1. Analyzes your inference table data containing model inputs, predictions, and optional ground-truth labels
2. Computes a rich set of metrics based on the data in your table
3. Stores these metrics in two Delta tables in your specified Unity Catalog schema
4. Creates a customizable dashboard to visualize these metrics

The Two Generated Tables

Profile Metrics Table

The profile metrics table (`{output_schema}.{table_name}_profile_metrics`) contains summary statistics for each column and for each combination of time window, slice, and grouping columns. For Inference Log analysis specifically, it includes:

Basic statistics (count, nulls, avg, min, max, etc.)
Model performance metrics like accuracy, precision, recall, and F1-score for classification models
Regression metrics (MSE, RMSE, MAE, etc.) for regression models
Fairness and bias metrics when configured

Drift Metrics Table

The drift metrics table (`{output_schema}.{table_name}_drift_metrics`) contains statistics that track changes in distribution over time.
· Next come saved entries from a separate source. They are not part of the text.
-- ==== Sys2Proof/Machine/Layout.lean ====
section
/-! DEFINITION. What a settings bank holds, word by word: the layouts of element words, the canonical image and its
digests (R534 to R538, R698). -/
namespace Sys2Proof.Machine
open Reg

/-! ### The element layouts (R698) -/

/-- The settings fields every layout has. -/
def layCommon : List Field := [ELM_CFG.EN, ELM_CFG.TYPE, ELM_CFG.BAY, ELM_BLK.KNOT, ELM_BLK.KEN]

/-- The layout of TYPE 0 to 4. -/
def layOc : List Field := [
  ELM_CFG.MEAS.range 0 1, ELM_CFG.SRC, ELM_CFG.QBLK, ELM_BLK.HBLK, ELM_BLK.CLPEN, ELM_BLK.CLPBLK, ELM_BLK.POLSLOT,
  ELM_BLK.CLPMUL.range 16 255, ELM_OC_PICKUP.VALUE.range 1 4294967295, ELM_OC_CURVE.CURVE, ELM_OC_CURVE.RESET.range 0 2,
  ELM_OC_CURVE.DO.range 128 255, ELM_OC_CURVE.MMAX.range 2 40, ELM_OC_TMS.TMS.range 10 30000, ELM_OC_TMS.TMIN,
  ELM_OC_TDEF.VALUE.range 0 600000000, ELM_OC_TR.VALUE.range 0 600000000, ELM_OC_DIR.DIRMODE.range 0 2, ELM_OC_DIR.POL,
  ELM_OC_DIR.NODIR, ELM_OC_DIR.RCA.srange (-180) 179, ELM_OC_DIR.HALFW.range 30 89, ELM_OC_DIR.MEMT, ELM_OC_VPMIN.VALUE]

/-- The layout of the level types; SUP, AUX and the type-specific bits of ELM_CFG depend on the type (R318). -/
def layLevel (type : Nat) : List Field :=
  [ELM_LCFG.QBLK, ELM_LV_TH.VALUE, ELM_LV_TDEF.VALUE.range 0 600000000, ELM_LV_TDO.VALUE.range 0 600000000,
    ELM_LV_HYST.VALUE, ELM_LV_SUP.VALUE,
    if type = 11 then ELM_LV_AUX.VALUE.range 1 16 else if type = 12 then ELM_LV_AUX.VALUE.srange (-180) 179 else ELM_LV_AUX.VALUE]
  ++ (if [10, 11, 12].contains type then [ELM_LCFG.DIR] else [])
  ++ (if [7, 8, 13].contains type then [ELM_LCFG.PHL] else [])
  ++ (if [7, 8].contains type then [ELM_LCFG.QSEL.range 0 2] else if [9, 11].contains type then [ELM_LCFG.QSEL.range 0 1] else [])

/-- The settings fields of an element word by TYPE, group words among them, with their ranges (R697, R698). -/
def elmLayout (type : Nat) : List Field :=
  layCommon ++
  match type with
  | 0 | 1 | 2 | 3 | 4 => layOc
  | 6 => [ELM_TH_IB.VALUE.range 1 4294967295, ELM_TH_TAU.VALUE.range 1000 36000000, ELM_TH_TAUC.VALUE.range 1000 36000000,
      ELM_TH_K.K.range 1000 2000, ELM_TH_K.LOW, ELM_TH_LEV.ALARM.range 50 999, ELM_TH_LEV.RESET.range 50 999,
      ELM_TH_INIT.VALUE.range 0 1000]
  | 5 | 7 | 8 | 9 | 10 | 11 | 12 | 13 => layLevel type
  | 14 => [ELM_LCFG.CBMODE, ELM_LCFG.RES, ELM_BF_ISET.VALUE, ELM_BF_INSET.VALUE, ELM_BF_T1.VALUE.range 0 10000000,
      ELM_BF_T2.VALUE.range 0 10000000, ELM_BF_KN.START, ELM_BF_KN.CBCL]
  | 15 => [ELM_AR_DT1.VALUE.range 10000 600000000, ELM_AR_DT2.VALUE.range 10000 600000000,
      ELM_AR_DT3.VALUE.range 10000 600000000, ELM_AR_DT4.VALUE.range 10000 600000000,
      ELM_AR_TRECLAIM.VALUE.range 1000000 600000000, ELM_AR_CFG.SHOTS.range 1 4, ELM_AR_CFG.SYNCREQ,
      ELM_AR_CFG.TCLOSE.range 1 65535, ELM_AR_CFG.TSYNC.range 1 255, ELM_AR_TOPEN.VALUE.range 10000 10000000,
      ELM_AR_KN1.START, ELM_AR_KN1.CBCL, ELM_AR_KN2.RESET, ELM_AR_KN2.SYNCEL, ELM_AR_KN2.SYNCEN]
  | 16 => [ELM_LCFG.REF.range 0 6, ELM_SY_VLIVE.VALUE, ELM_SY_VDEAD.VALUE, ELM_SY_DVMAX.VALUE, ELM_SY_DFMAX.VALUE,
      ELM_SY_DPH.VALUE.range 100 9000, ELM_SY_TCB.VALUE.range 0 1000000, ELM_SY_MODE.EN, ELM_SY_MODE.TCHK,
      ELM_SY_ANGOFS.VALUE.srange (-18000) 17999]
  | 17 | 18 => [ELM_LCFG.XBLK, ELM_HR_RATIO.VALUE.range 50 500, ELM_HR_IMIN.VALUE, ELM_HR_TEXT.VALUE.range 0 1000000,
      ELM_HR_TMAX.VALUE]
  | 19 => [ELM_LCFG.CBEN, ELM_CLP_ILOW.VALUE, ELM_CLP_TCOLD.VALUE.range 0 600000000, ELM_CLP_TCLP.VALUE.range 0 600000000,
      ELM_CLP_TFAST.VALUE, ELM_CLP_IREST.VALUE, ELM_CLP_CB.KNOT]
  | _ => []

/-- The base address of the ELM_ block. -/
def elmBase : Nat := 0xA0000
/-- An address lies in the ELM_ block. -/
def inElm (a : Nat) : Bool := decide (elmBase ≤ a) && decide (a < 0xC0000)
/-- The element whose word lies at an address of the ELM_ block. -/
def elmAt (a : Nat) : Nat := (a - elmBase) / 64
/-- The offset of an ELM_ word in its element. -/
def elmOff (a : Nat) : Nat := (a - elmBase) % 64
/-- A word offset of an element is that of a group word (R312). -/
def groupOff (w : Nat) : Bool := decide (8 ≤ w) && decide (w ≤ 0x20)

/-- The fields of a layout that lie in the word at offset `w`. -/
def wordFields (l : List Field) (w : Nat) : List Field := l.filter fun f => f.addr == elmBase + w

/-- TYPE of an element in a bank. -/
def Bank.etype (k : Bank) (e : Nat) : Nat := k.fld ELM_CFG.TYPE e

/-- A non-group word of element `e` as the canonical image holds it (R537, R698). -/
def Bank.elmWord (k : Bank) (e w : Nat) : Nat :=
  (wordFields (elmLayout (k.etype e)) w).foldl (fun a f => a + k.fld f e * 2 ^ f.lsb) 0

/-- A group word of element `e` in group `g` as the canonical image holds it. -/
def Bank.elmGroupWord (k : Bank) (e g w : Nat) : Nat :=
  (wordFields (elmLayout (k.etype e)) w).foldl (fun a f => a + k.gfld f e g * 2 ^ f.lsb) 0

/-- The bits of a word that fields cover. -/
def fieldMask (l : List Field) : Nat := l.foldl (fun m f => m ||| (2 ^ f.width - 1) * 2 ^ f.lsb) 0

/-! ### The other settings registers -/

/-- Every field of the part's registers outside the ELM_ block. -/
def plainFields : List Field :=
  fieldsHost ++ fieldsPwr ++ fieldsAfe ++ fieldsAux ++ fieldsFlt ++ fieldsGrid ++ fieldsPbus ++ fieldsBay ++ fieldsKnot
    ++ fieldsDio ++ fieldsRec ++ fieldsEvt ++ fieldsPair ++ fieldsSet ++ fieldsBist
    ++ (fieldsElmLv.filter fun f => !inElm f.addr)

/-- Every settings field outside the ELM_ block. -/
def plainSp : List Field := plainFields.filter fun f => f.acc == .SP

/-- The codes of R473. -/
def eventCodes : List Nat := [
  0x0001, 0x0002, 0x0003, 0x0004, 0x0005, 0x0006, 0x0010, 0x0011, 0x0012, 0x0013,
  0x1001, 0x1002, 0x1003, 0x1004, 0x1005, 0x1006, 0x1007, 0x1008, 0x1010, 0x1011, 0x1012, 0x1013, 0x1014,
  0x2001, 0x2002, 0x2003, 0x2004, 0x2010, 0x2011] ++ [
  0x3001, 0x3002, 0x3003, 0x3004, 0x3010, 0x3011, 0x3012, 0x3013,
  0x4001, 0x4002, 0x4003, 0x4010, 0x4011, 0x4012, 0x4013, 0x4020, 0x4021,
  0x5001, 0x5002, 0x5003, 0x5004, 0x5005, 0x5010, 0x5011, 0x5012, 0x5013, 0x5014, 0x5015, 0x5020, 0x5021, 0x5022, 0x5023,
  0x5024] ++ [
  0x6001, 0x6002, 0x6003, 0x6010, 0x6011, 0x6012, 0x6013, 0x6014, 0x6015, 0x6020, 0x6021, 0x6022, 0x6023, 0x6024, 0x6030,
  0x6031, 0x6032, 0x6033, 0x6034, 0x7001, 0x7002, 0x7003, 0x7004,
  0x8001, 0x8002, 0x8003, 0x8004, 0x8005, 0x8006, 0x8007, 0x8008] ++ [
  0x9001, 0x9002, 0x9003, 0x9004, 0x9005, 0x9006, 0x9007, 0xA001, 0xA002, 0xA003, 0xA004, 0xA005, 0xA006,
  0xB001, 0xB002, 0xB003]

/-- An instance of a field exists: EVT_RATE has entries only for the codes of R473. -/
def Field.exists' (f : Field) (i j : Nat) : Bool :=
  f.addr != EVT_RATE.RATE.addr || eventCodes.contains (4096 * i + j)

/-- The instances of a field. -/
def Field.insts (f : Field) : List (Nat × Nat) :=
  ((List.range f.n2).flatMap fun j => (List.range f.n1).map fun i => (i, j)).filter fun x => f.exists' x.1 x.2

/-- The fields among those given that have an instance at an address, with the instance. -/
def fieldsAt (l : List Field) (a : Nat) : List (Field × Nat × Nat) :=
  l.filterMap fun f => (f.indexAt a).bind fun x => if f.exists' x.1 x.2 then some (f, x) else none

/-- The settings fields of an address outside the ELM_ block. -/
def spAt (a : Nat) : List Field := (fieldsAt plainSp a).map (·.1)

/-- The unit-local settings fields (R70, R199, R212, R392, R535, BIST_CFG), those of the PAIR_ block and EVT_RATE apart. -/
def localFields : List Field := [
  AFE_CH_CFG.MODE, AFE_CH_CFG.TWIN_SRC, AFE_CH_TRIM_GAIN.VALUE, AFE_CH_TRIM_OFS.VALUE, AFE_CH_TRIM_SKEW.VALUE,
  AUX_IN_TRIM.OFS, AUX_IN_TRIM.GAIN, PBUS_NET_CFG.MODE, PBUS_NET_CFG.PORT_EN, PBUS_PORT_INGLAT.VALUE, PBUS_PORT_EGLAT.VALUE,
  PBUS_PORT_PHY.ADDR, PBUS_SV_CFG.PORT, PBUS_SV_CFG.VLAN_EN, PBUS_SV_APPID.VID, PBUS_SV_LAT.VALUE, PBUS_GS_CFG.PORT,
  PBUS_GS_CFG.VLAN_EN, PBUS_GS_CFG.VID, DIO_CH_CFG.EVT, DIO_CH_CFG.ONOL, DIO_CH_CFG.OFFOL, DIO_CH_INRUSH.I, DIO_CH_INRUSH.T,
  DIO_PAIR_CFG.CLAIM_EN, DIO_PAIR_CFG.TERM, DIO_PAIR_CFG.TOW_EN, DIO_SS_CFG.BUDGET, DIO_ALIVE.EN, DIO_ALIVE.MAINT_OFF,
  BIST_CFG.ROT_EN, BIST_CFG.PAT, BIST_CFG.PERIOD]

/-- A settings field is unit-local (R535). -/
def unitLocal (f : Field) : Bool :=
  localFields.contains f || f.addr == EVT_RATE.RATE.addr || (decide (0x100000 ≤ f.addr) && decide (f.addr < 0x110000))

/-- Neighbouring entries of one address added up. -/
def mergeWords : List (Nat × Nat) → List (Nat × Nat)
  | [] => []
  | (a, v) :: r =>
    match mergeWords r with
    | (b, w) :: t => if a = b then (a, v + w) :: t else (a, v) :: (b, w) :: t
    | [] => [(a, v)]

/-- The word offsets of an element that hold settings outside the group words in some layout. -/
def elmPlainOffs : List Nat := [0x00, 0x04, 0x24, 0x2C]

/-- Part 1 of the canonical image: address and word of each register holding a settings field, ascending. -/
def Bank.part1 (k : Bank) (loc : Bool) : List (Nat × Nat) :=
  let plain := plainSp.flatMap fun f => f.insts.map fun x =>
    (f.at' x.1 x.2, if loc && unitLocal f then 0 else k.fld f x.1 x.2 * 2 ^ f.lsb)
  let elm := (List.range 2048).flatMap fun e => elmPlainOffs.map fun w => (elmBase + 64 * e + w, k.elmWord e w)
  mergeWords ((plain ++ elm).mergeSort fun x y => decide (x.1 ≤ y.1))

/-- The words of an object table of a given extent. -/
def tabWords (t : Tab Nat) (n : Nat) : List Nat := (List.range n).map fun i => tget 0 t i

/-- A word of the knot table. -/
def Bank.knotWordAt (k : Bank) (q i : Nat) : Nat := (tget [] k.knots q).getD i 0

/-- A word of a user curve as the image holds it: words after the P points are 0. -/
def Bank.curveImage (k : Bank) (u i : Nat) : Nat := if i ≤ 2 * k.curveWord u 0 then k.curveWord u i else 0

/-- A word of a GOOSE template as the image holds it: the length, then its bytes, then 0. -/
def Bank.tmplImage (k : Bank) (q i : Nat) : Nat :=
  let n := tget 0 k.tmpl (376 * q)
  let w := tget 0 k.tmpl (376 * q + i)
  if i = 0 then n else w % 2 ^ (8 * min 4 (n - 4 * (i - 1)))

/-- The canonical image of a bank (R537), word by word; `loc` sets every unit-local field to 0 (R538). -/
def Bank.image (k : Bank) (loc : Bool) : List Nat :=
  (k.part1 loc).map (·.2)
  ++ ((List.range 4).flatMap fun g => (List.range 2048).flatMap fun e => (List.range 7).map fun w => k.elmGroupWord e g (8 + 4 * w))
  ++ ((List.range 16384).flatMap fun q => (List.range 8).map fun i => k.knotWordAt q i)
  ++ ((List.range 8).flatMap fun u => (List.range 129).map fun i => k.curveImage u i)
  ++ ((List.range 128).flatMap fun q => (List.range 376).map fun i => k.tmplImage q i)
  ++ tabWords k.labels (4 * 5536)

/-- The bank digest (R538). -/
def Bank.bankDigest (k : Bank) : Nat := digest64 ((k.image false).flatMap (leBytes 4 ·))
/-- The settings digest (R538). -/
def Bank.setDigest (k : Bank) : Nat := digest64 ((k.image true).flatMap (leBytes 4 ·))

end Sys2Proof.Machine
end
It calculates:

Consecutive drift: Compares metrics between consecutive time windows
Baseline drift: Compares metrics against a baseline distribution (if provided)

How Metrics Are Computed

For an Inference profile, Databricks:

1. Processes your inference table according to the time windows you specified (hourly, daily, weekly, etc.)
2. Computes metrics for each model ID separately, allowing comparison between model versions
3. Calculates both data quality metrics (for model inputs) and model performance metrics (comparing predictions to ground truth labels, if provided)
4. Stores all these metrics in the Delta tables with appropriate metadata (time window, granularity, model ID, etc.)

The computation happens as a Databricks job that runs according to your refresh schedule, processing either the full table or incremental changes depending on your configuration.

This automated process eliminates the need for you to manually set up monitoring pipelines, allowing you to focus on analyzing the results through the generated dashboard or by querying the metric tables directly.

Also note, that you are charged for the compute costs to do the work stated above.

Cheers, Louis.